Cost impact: depends on your visitor mix. Sites in industries that attract chatty visitors (lonely-hearts, hobby forums) see 10-20% reduction.

4. Conversation length caps

The longer a conversation runs, the larger the context window grows, and the more expensive each token round-trip becomes (model bills per cached + uncached input tokens).

Set a soft cap in your personality prompt:

After ~10 turns, naturally wrap up the conversation with a summary and call to action (book a call, fill the form, schedule a visit).
Don't keep the call open indefinitely.

The AI is good at honoring soft caps. For hard caps:

  • Idle timeout — Dashboard → Settings → Idle handling → auto-disconnect after N seconds of silence
  • Max session length — set in Settings → Session settings → Max minutes per session

Cost impact: typically 5-15%, depending on how chatty your visitors are.

5. Disabled pages — don’t load on irrelevant routes

If your site has high-traffic pages where voice doesn’t add value (about page, blog, terms, privacy), disable the orb on those routes. The widget never initializes there → zero cost.

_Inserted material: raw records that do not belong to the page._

/-! ### State.modOccupancy -/

@[simp] theorem State.modOccupancy_pending (s : State) (z : Zone) (f : Occupancy → Occupancy) :
    (s.modOccupancy z f).pending = s.pending := rfl
@[simp] theorem State.modOccupancy_free (s : State) (z : Zone) (f : Occupancy → Occupancy) :
    (s.modOccupancy z f).free = s.free := rfl
@[simp] theorem State.modOccupancy_store (s : State) (z : Zone) (f : Occupancy → Occupancy) :
    (s.modOccupancy z f).store = s.store := rfl
@[simp] theorem State.modOccupancy_journal (s : State) (z : Zone) (f : Occupancy → Occupancy) :
    (s.modOccupancy z f).journal = s.journal := rfl
@[simp] theorem State.modOccupancy_inputs (s : State) (z : Zone) (f : Occupancy → Occupancy) :
    (s.modOccupancy z f).inputs = s.inputs := rfl
@[simp] theorem State.modOccupancy_channels (s : State) (z : Zone) (f : Occupancy → Occupancy) :
    (s.modOccupancy z f).channels = s.channels := rfl
@[simp] theorem State.modOccupancy_detection (s : State) (z : Zone) (f : Occupancy → Occupancy) :
    (s.modOccupancy z f).detection = s.detection := rfl
@[simp] theorem State.modOccupancy_release (s : State) (z : Zone) (f : Occupancy → Occupancy) :
    (s.modOccupancy z f).release = s.release := rfl
@[simp] theorem State.modOccupancy_estimate (s : State) (z : Zone) (f : Occupancy → Occupancy) :
    (s.modOccupancy z f).estimate = s.estimate := rfl
@[simp] theorem State.modOccupancy_doors (s : State) (z : Zone) (f : Occupancy → Occupancy) :
    (s.modOccupancy z f).doors = s.doors := rfl
@[simp] theorem State.modOccupancy_queue (s : State) (z : Zone) (f : Occupancy → Occupancy) :
    (s.modOccupancy z f).queue = s.queue := rfl
@[simp] theorem State.modOccupancy_motions (s : State) (z : Zone) (f : Occupancy → Occupancy) :
    (s.modOccupancy z f).motions = s.motions := rfl
@[simp] theorem State.modOccupancy_gateClosed (s : State) (z : Zone) (f : Occupancy → Occupancy) :
    (s.modOccupancy z f).gateClosed = s.gateClosed := rfl
@[simp] theorem State.modOccupancy_clock (s : State) (z : Zone) (f : Occupancy → Occupancy) :
    (s.modOccupancy z f).clock = s.clock := rfl
@[simp] theorem State.modOccupancy_period (s : State) (z : Zone) (f : Occupancy → Occupancy) :
    (s.modOccupancy z f).period = s.period := rfl
@[simp] theorem State.modOccupancy_readers (s : State) (z : Zone) (f : Occupancy → Occupancy) :
    (s.modOccupancy z f).readers = s.readers := rfl
@[simp] theorem State.modOccupancy_custody (s : State) (z : Zone) (f : Occupancy → Occupancy) :
    (s.modOccupancy z f).custody = s.custody := rfl
@[simp] theorem State.modOccupancy_occupancy (s : State) (z : Zone) (f : Occupancy → Occupancy) :
    (s.modOccupancy z f).occupancy = upd s.occupancy z f := rfl
@[simp] theorem State.modOccupancy_loneTimer (s : State) (z : Zone) (f : Occupancy → Occupancy) :
    (s.modOccupancy z f).loneTimer = s.loneTimer := rfl
@[simp] theorem State.modOccupancy_loneOutrun (s : State) (z : Zone) (f : Occupancy → Occupancy) :
    (s.modOccupancy z f).loneOutrun = s.loneOutrun := rfl
@[simp] theorem State.modOccupancy_alarm (s : State) (z : Zone) (f : Occupancy → Occupancy) :
    (s.modOccupancy z f).alarm = s.alarm := rfl
@[simp] theorem State.modOccupancy_outputs (s : State) (z : Zone) (f : Occupancy → Occupancy) :
    (s.modOccupancy z f).outputs = s.outputs := rfl
@[simp] theorem State.modOccupancy_line (s : State) (z : Zone) (f : Occupancy → Occupancy) :
    (s.modOccupancy z f).line = s.line := rfl
@[simp] theorem State.modOccupancy_link (s : State) (z : Zone) (f : Occupancy → Occupancy) :
    (s.modOccupancy z f).link = s.link := rfl

/-! ### State.setLone -/

@[simp] theorem State.setLone_pending (s : State) (z : Zone) (t : Option Nat) :
    (s.setLone z t).pending = s.pending := rfl
@[simp] theorem State.setLone_free (s : State) (z : Zone) (t : Option Nat) : (s.setLone z t).free = s.free := rfl
@[simp] theorem State.setLone_store (s : State) (z : Zone) (t : Option Nat) : (s.setLone z t).store = s.store := rfl
@[simp] theorem State.setLone_journal (s : State) (z : Zone) (t : Option Nat) :
    (s.setLone z t).journal = s.journal := rfl
@[simp] theorem State.setLone_inputs (s : State) (z : Zone) (t : Option Nat) :
    (s.setLone z t).inputs = s.inputs := rfl
@[simp] theorem State.setLone_channels (s : State) (z : Zone) (t : Option Nat) :
    (s.setLone z t).channels = s.channels := rfl
@[simp] theorem State.setLone_detection (s : State) (z : Zone) (t : Option Nat) :
    (s.setLone z t).detection = s.detection := rfl
@[simp] theorem State.setLone_release (s : State) (z : Zone) (t : Option Nat) :
    (s.setLone z t).release = s.release := rfl
@[simp] theorem State.setLone_estimate (s : State) (z : Zone) (t : Option Nat) :
    (s.setLone z t).estimate = s.estimate := rfl
@[simp] theorem State.setLone_doors (s : State) (z : Zone) (t : Option Nat) : (s.setLone z t).doors = s.doors := rfl
@[simp] theorem State.setLone_queue (s : State) (z : Zone) (t : Option Nat) : (s.setLone z t).queue = s.queue := rfl
@[simp] theorem State.setLone_motions (s : State) (z : Zone) (t : Option Nat) :
    (s.setLone z t).motions = s.motions := rfl
@[simp] theorem State.setLone_gateClosed (s : State) (z : Zone) (t : Option Nat) :
    (s.setLone z t).gateClosed = s.gateClosed := rfl
@[simp] theorem State.setLone_clock (s : State) (z : Zone) (t : Option Nat) : (s.setLone z t).clock = s.clock := rfl
@[simp] theorem State.setLone_period (s : State) (z : Zone) (t : Option Nat) :
    (s.setLone z t).period = s.period := rfl
@[simp] theorem State.setLone_readers (s : State) (z : Zone) (t : Option Nat) :
    (s.setLone z t).readers = s.readers := rfl
@[simp] theorem State.setLone_custody (s : State) (z : Zone) (t : Option Nat) :
    (s.setLone z t).custody = s.custody := rfl
@[simp] theorem State.setLone_occupancy (s : State) (z : Zone) (t : Option Nat) :
    (s.setLone z t).occupancy = s.occupancy := rfl
@[simp] theorem State.setLone_loneTimer (s : State) (z : Zone) (t : Option Nat) :
    (s.setLone z t).loneTimer = upd s.loneTimer z fun _ => t := rfl
@[simp] theorem State.setLone_loneOutrun (s : State) (z : Zone) (t : Option Nat) :
    (s.setLone z t).loneOutrun = s.loneOutrun := rfl
@[simp] theorem State.setLone_alarm (s : State) (z : Zone) (t : Option Nat) : (s.setLone z t).alarm = s.alarm := rfl
@[simp] theorem State.setLone_outputs (s : State) (z : Zone) (t : Option Nat) :
    (s.setLone z t).outputs = s.outputs := rfl
@[simp] theorem State.setLone_line (s : State) (z : Zone) (t : Option Nat) : (s.setLone z t).line = s.line := rfl
@[simp] theorem State.setLone_link (s : State) (z : Zone) (t : Option Nat) : (s.setLone z t).link = s.link := rfl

Configure: Dashboard → your site → Settings → Enabled / disabled pages.

disabled_pages:
- /blog/*
- /press/*
- /careers/*
- /terms
- /privacy

See Enabled/disabled pages for pattern syntax.

Cost impact: indirect — fewer page loads means fewer accidental orb clicks. On content-heavy sites this can save 30-50% of total minutes by routing voice to high-intent pages only (pricing, contact, product detail).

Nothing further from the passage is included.